/-- The peak of a block is within LT.UPDATE's contract (41_filter R136, 42_level_tracker R165). -/
theorem outOfContract_peakPower (r : NanRule) (ys : List Sample) : outOfContract (peakPower r ys) = false := by
  obtain ⟨hnan, hsign⟩ := peakPower_ok r ys
  rw [← Bool.not_eq_true, outOfContract_iff]
  simp [hnan, hsign]

/-- FIFO.WRITE of some bytes drops them all or writes them all (40_fifo R101). -/
theorem exec_fifoWrite_nonzero {s : State} {len : BitVec 24} (bs : List Byte) (hp : s.active = .producer)
    (hne : len ≠ 0) :
    exec (.fifoWrite len bs) s = .next
      (if s.noRoom len.toNat then (s.dropped len.toNat (len.toNat / 8)).finish ⟨.dropped, 0, .none⟩
      else (s.push len.toNat bs).finishOk (len.setWidth 32)) := by
  refine onPorts_producer hp ?_
  rw [fifoWrite, if_neg hne]

/-! ### What PIPE.PROCESS leaves -/

/-- The outputs of a block (43_pipeline R180). -/
def State.blockOutputs (s : State) (xs : List Sample) : List Sample := firOutputs s.cfg s.hist xs

/-- The peak power of a block's outputs (43_pipeline R180). -/
def State.blockPeak (s : State) (xs : List Sample) : F32 := peakPower s.cfg.nan (s.blockOutputs xs)

@[simp] theorem State.blockOutputs_length (s : State) (xs : List Sample) :
    (s.blockOutputs xs).length = xs.length / 2 :=
  firOutputs_length s.cfg xs s.hist

/-- The level that an accepted block leaves: one tracker step with the peak of its outputs (43_pipeline R180). -/
def State.blockLevel (s : State) (xs : List Sample) : F32 :=
  ltStep s.cfg s.level (s.blockPeak xs)

/-- The state before the write or the drop: the history has advanced, and the level after it (43_pipeline R182). -/
def State.tracked (s : State) (xs : List Sample) : State :=
  ({ s with hist := firHistory s.hist xs }).setLevel (s.blockLevel xs)

section
variable {s : State} {len : BitVec 24} (hp : s.active = .producer) (xs : List Sample)
include hp

theorem exec_pipeProcess_badLen (hbad : badLength s.cfg len = true) :
    exec (.pipeProcess len (xs.flatMap fun x => [x.i, x.q])) s = .next s.completeBadLen := by
  refine onPorts_producer hp ?_
  rw [pipeProcess, if_pos hbad]

/-- An accepted block is tracked, and then dropped whole or written whole (43_pipeline R181). -/
theorem exec_pipeProcess_accepted (heven : len.toNat % 2 = 0) (hmin : s.cfg.minIn ≤ len.toNat) :
    exec (.pipeProcess len (xs.flatMap fun x => [x.i, x.q])) s = .next
      (if s.noRoom (4 * len.toNat) then
        ((s.tracked xs).dropped (4 * len.toNat) (len.toNat / 2)).finish ⟨.dropped, s.blockLevel xs, .none⟩
      else ((s.tracked xs).push (4 * len.toNat) (ser (s.blockOutputs xs))).finishOk (s.blockLevel xs)) := by
  have hgood : ¬ badLength s.cfg len = true := by simp [badLength_false_iff.mpr ⟨heven, hmin⟩]
  have hbytes : 8 * (len.toNat / 2) = 4 * len.toNat := by omega
  refine onPorts_producer hp ?_
  rw [pipeProcess, if_neg hgood, pipeAccepted, samplesOf_flatMap, hbytes]
  rfl

end

/-- Settles O55: `exec_pipeProcess_accepted`, its outputs read from their windows and its bytes from the storage. -/
theorem pipeFiltersTracksAndWritesOrDrops : Obligations.PipeFiltersTracksAndWritesOrDrops := by
  intro s len xs hp hT hlen
  refine ⟨fun hbad => exec_pipeProcess_badLen hp xs (badLength_iff.mpr hbad), fun heven hmin => ?_⟩
  have hexec := exec_pipeProcess_accepted hp xs heven hmin
  have hhist : firHistory s.hist xs = (xs.reverse ++ s.hist).take s.cfg.tapCount := by rw [firHistory_eq, hT]
  refine ⟨s.blockOutputs xs, s.blockLevel xs, by rw [State.blockOutputs_length, hlen],
    fun n hn => firOutputs_get_windowAt hT (by omega), rfl, fun hfull => ?_, fun hroom => ?_⟩
  · rw [hexec, if_pos (State.noRoom_iff.mpr hfull), ← hhist, List.append_cons]
    rfl
  · have hbytes : (ser (s.blockOutputs xs)).length = 4 * len.toNat := by
      rw [ser_length, State.blockOutputs_length, hlen]
      omega
    refine ⟨memWrite s.capacity s.head (ser (s.blockOutputs xs)) s.buf, ?_, ?_, ?_⟩
    · rw [hexec, if_neg (by rwa [State.noRoom_iff, Nat.not_lt]), ← hhist, List.append_cons]
      rfl
    · rw [← hbytes] at hroom ⊢
      exact memWrite_read_inside _ _ _ _ (hroom.trans (Nat.sub_le _ _))
    · rw [← hbytes]
      exact memWrite_read_outside _ _ _ _

/-- FIR.PROCESS and LT.UPDATE leave the room in the FIFO. -/
theorem noRoom_levelUpdated_filtered (s : State) (xs : List Sample) (p : F32) (n : Nat) :
    ((s.filtered xs).levelUpdated p).noRoom n = s.noRoom n := rfl

/-- Settles O57: the three commands and PIPE.PROCESS apply the same operations, and find the same room. -/
theorem pipeEqualsFilterTrackWrite : Obligations.PipeEqualsFilterTrackWrite := by
  intro s len xs hp hlen heven hmin hpos hfits
  have hbytes : (4 * len).toNat = 4 * len.toNat := BitVec.toNat_mul_of_lt hfits
  have hsamples : (4 * len).toNat / 8 = len.toNat / 2 := by omega
  have hne : 4 * len ≠ 0 := by
    rw [Ne, ← BitVec.toNat_inj, hbytes]
    exact Nat.mul_ne_zero four_ne_zero hpos.ne'
  have hfir := exec_firProcess_accepted hp xs heven hmin
  have hlt := exec_ltUpdate_inContract (s := s.filtered xs) hp (outOfContract_peakPower s.cfg.nan (s.blockOutputs xs))
  have hwrite := exec_fifoWrite_nonzero (s := (s.filtered xs).levelUpdated (s.blockPeak xs))
    (ser (s.blockOutputs xs)) hp hne
  have hpipe := exec_pipeProcess_accepted hp xs heven hmin
  rw [hsamples, hbytes, noRoom_levelUpdated_filtered] at hwrite
  by_cases hfull : s.noRoom (4 * len.toNat) = true
  · rw [if_pos hfull] at hwrite hpipe
    exact ⟨_, _, _, _, _, s.blockOutputs xs, .dropped, _, hfir, rfl, hlt, hwrite, rfl, hpipe, rfl⟩
  · rw [if_neg hfull] at hwrite hpipe
    exact ⟨_, _, _, _, _, s.blockOutputs xs, .ok, _, hfir, rfl, hlt, hwrite, rfl, hpipe, rfl⟩

end Sys2Proof.Machine
end

section
/-! How commands end (60_exceptions R200 to R207): ILLEGAL before BAD_LEN before DROPPED, the timeout of a read whose
bytes stay short, and the one cause of each model fault. -/

namespace Sys2Proof.Machine

/-! ### The status of a block of a bad length -/

/-- On port P a block of a bad length changes nothing but the records, whatever its payload and the room in the FIFO. -/
theorem Effect.of_badLength {i : Instr} {s t : State} {len : BitVec 24} {payload : List F32}
    (hi : i = .firProcess len payload ∨ i = .pipeProcess len payload) (hbad : badLength s.cfg len = true)
    (h : Effect s t i) : t = { s with results := s.answered ⟨.badLen, 0, .none⟩ } := by
  have hnot : ¬ badLength s.cfg len = false := by simp [hbad]
  obtain rfl | rfl := hi <;> exact (Or.resolve_right h fun ⟨hgood, _⟩ => hnot hgood).right

/-- Settles O13: the port check comes first, and on port P the length alone decides. -/
theorem illegalBeforeBadLengthBeforeDropped : Obligations.IllegalBeforeBadLengthBeforeDropped := by
  intro s len payload i hi hbad
  have hports : i.opcode.ports = [.producer] := by obtain rfl | rfl := hi <;> rfl
  have hread : ∀ len, i ≠ .fifoRead len := by obtain rfl | rfl := hi <;> exact fun _ => Instr.noConfusion
  refine ⟨fun hp => exec_of_wrong_port (by simpa [hports] using hp), fun hp => ?_⟩
  obtain ⟨t, ht, heff⟩ := exec_effect hread (by simpa [hports] using hp)
  exact heff.of_badLength hi (badLength_iff.mpr hbad) ▸ ht

/-! ### Which command records which model fault -/

/-- A command on a port of its row records the fault `f` from the state `s` (60_exceptions R207). -/
def RecordsFault (s : State) (i : Instr) : ModelFault → Prop
  | .ltContract => ∃ p, i = .ltUpdate p ∧ outOfContract p = true
  | .resetRace => i = .fifoReset ∧ s.rdwait ≠ none

/-- Only LT.UPDATE and FIFO.RESET record a model fault (`Effect.faults`), and each does whenever it has the cause. -/
theorem Effect.has_fault_iff {i : Instr} {s t : State} (h : Effect s t i) (f : ModelFault) :
    t.faults.has f = true ↔ s.faults.has f = true ∨ RecordsFault s i f := by
  cases i with
  | ltUpdate p =>
    subst h
    cases f <;> by_cases hp : outOfContract p = true <;> simp [RecordsFault, hp]
  | fifoReset =>
    subst h
    cases f <;> by_cases hr : s.rdwait = none <;> simp [RecordsFault, hr]
  | firReset | firProcess | ltReset | ltRead | fifoWrite | fifoRead | fifoAvailRd | fifoAvailWr | pipeProcess =>
    have hkept : t.faults = s.faults := by
      obtain ht | ⟨_, hi, -⟩ | ⟨hi, -⟩ := h.faults
      · exact ht
      · cases hi
      · cases hi
    cases f <;> simp [RecordsFault, hkept]

/-- A command that may record a fault does so on the one port of its row (30_encoding R78). -/
theorem exec_has_fault_iff {i : Instr} {s t : State} (h : exec i s = .next t) (f : ModelFault) :
    t.faults.has f = true ↔ s.faults.has f = true ∨ s.active ∈ i.opcode.ports ∧ RecordsFault s i f := by
  obtain ⟨hport, rfl⟩ | ⟨hport, heff⟩ := exec_next h
  · simp [hport]
  · simp [hport, heff.has_fault_iff f]

/-- Settles O20: LT.UPDATE's row lists port P alone and FIFO.RESET's port K alone; `outOfContract_iff` words the
contract as R165 does. -/
theorem modelFaultsHaveOneCauseEach : Obligations.ModelFaultsHaveOneCauseEach := by
  intro i s t h
  rw [exec_has_fault_iff h, exec_has_fault_iff h]
  refine ⟨or_congr_right ⟨?_, ?_⟩, or_congr_right ⟨?_, ?_⟩⟩
  · rintro ⟨hport, p, rfl, hp⟩
    exact ⟨p, rfl, List.mem_singleton.mp hport, (outOfContract_iff p).mp hp⟩
  · rintro ⟨p, rfl, hport, hp⟩
    exact ⟨List.mem_singleton.mpr hport, p, rfl, (outOfContract_iff p).mpr hp⟩
  · rintro ⟨hport, rfl, hwait⟩
    exact ⟨rfl, List.mem_singleton.mp hport, hwait⟩
  · rintro ⟨rfl, hport, hwait⟩
    exact ⟨List.mem_singleton.mpr hport, rfl, hwait⟩

/-! ### A wait that ends in TIMEOUT -/

/-- `timeout_read` of 40_fifo R104, at the step in which port C's wait ends while the bytes are short. -/
theorem step_timesOut {s : State} {len : BitVec 24} (hr : s.rdwait = some len)
    (hs : s.sched = [] ∨ ∃ ps, s.sched = .consumer :: ps) (hshort : s.count < len.toNat) :
    step s = .next { s with
      sched := s.sched.tail, active := .consumer, rdwait := none,
      results := s.results.set .consumer (s.results.get .consumer ++ [⟨.timeout, 0, .none⟩]) } :=
  (step_endsWait hr hs).trans (if_neg (Nat.not_le.mpr hshort))

/-- Settles O28: the FIFO never holds more than `N` bytes (`State.Inv`), so a read of more finds them short when it is
issued and when its wait ends (70_reset R238). -/
theorem shortWaitEndsInTimeout : Obligations.ShortWaitEndsInTimeout := by
  refine ⟨fun s len hr hs hshort => step_timesOut hr hs hshort, fun s len hinv hlen => ?_⟩
  have hshort : s.count < len.toNat := hinv.count_le.trans_lt hlen
  refine ⟨fun hp => ?_, fun hr hs => step_timesOut hr hs hshort⟩
  obtain ⟨t, ht⟩ := exec_answers_of_written hinv.valid_written (.fifoRead len)
  have heff : Effect s t (.fifoRead len) := effect_of_exec ht (List.mem_singleton.mpr hp)
  exact heff.fifoRead_waits hshort ▸ ht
:::::
REQUIRED ACTION:
Please, from the material above, copy only the lines from the line with "def State.blockOutputs (s" up to and including the line with "theorem exec_pipeProcess_accepted (heven", exactly as written.

TASK ANSWER:
def State.blockOutputs (s : State) (xs : List Sample) : List Sample := firOutputs s.cfg s.hist xs

/-- The peak power of a block's outputs (43_pipeline R180). -/
def State.blockPeak (s : State) (xs : List Sample) : F32 := peakPower s.cfg.nan (s.blockOutputs xs)

@[simp] theorem State.blockOutputs_length (s : State) (xs : List Sample) :
    (s.blockOutputs xs).length = xs.length / 2 :=
  firOutputs_length s.cfg xs s.hist

/-- The level that an accepted block leaves: one tracker step with the peak of its outputs (43_pipeline R180). -/
def State.blockLevel (s : State) (xs : List Sample) : F32 :=
  ltStep s.cfg s.level (s.blockPeak xs)

/-- The state before the write or the drop: the history has advanced, and the level after it (43_pipeline R182). -/
def State.tracked (s : State) (xs : List Sample) : State :=
  ({ s with hist := firHistory s.hist xs }).setLevel (s.blockLevel xs)

section
variable {s : State} {len : BitVec 24} (hp : s.active = .producer) (xs : List Sample)
include hp

theorem exec_pipeProcess_badLen (hbad : badLength s.cfg len = true) :
    exec (.pipeProcess len (xs.flatMap fun x => [x.i, x.q])) s = .next s.completeBadLen := by
  refine onPorts_producer hp ?_
  rw [pipeProcess, if_pos hbad]

/-- An accepted block is tracked, and then dropped whole or written whole (43_pipeline R181). -/
theorem exec_pipeProcess_accepted (heven : len.toNat % 2 = 0) (hmin : s.cfg.minIn ≤ len.toNat) :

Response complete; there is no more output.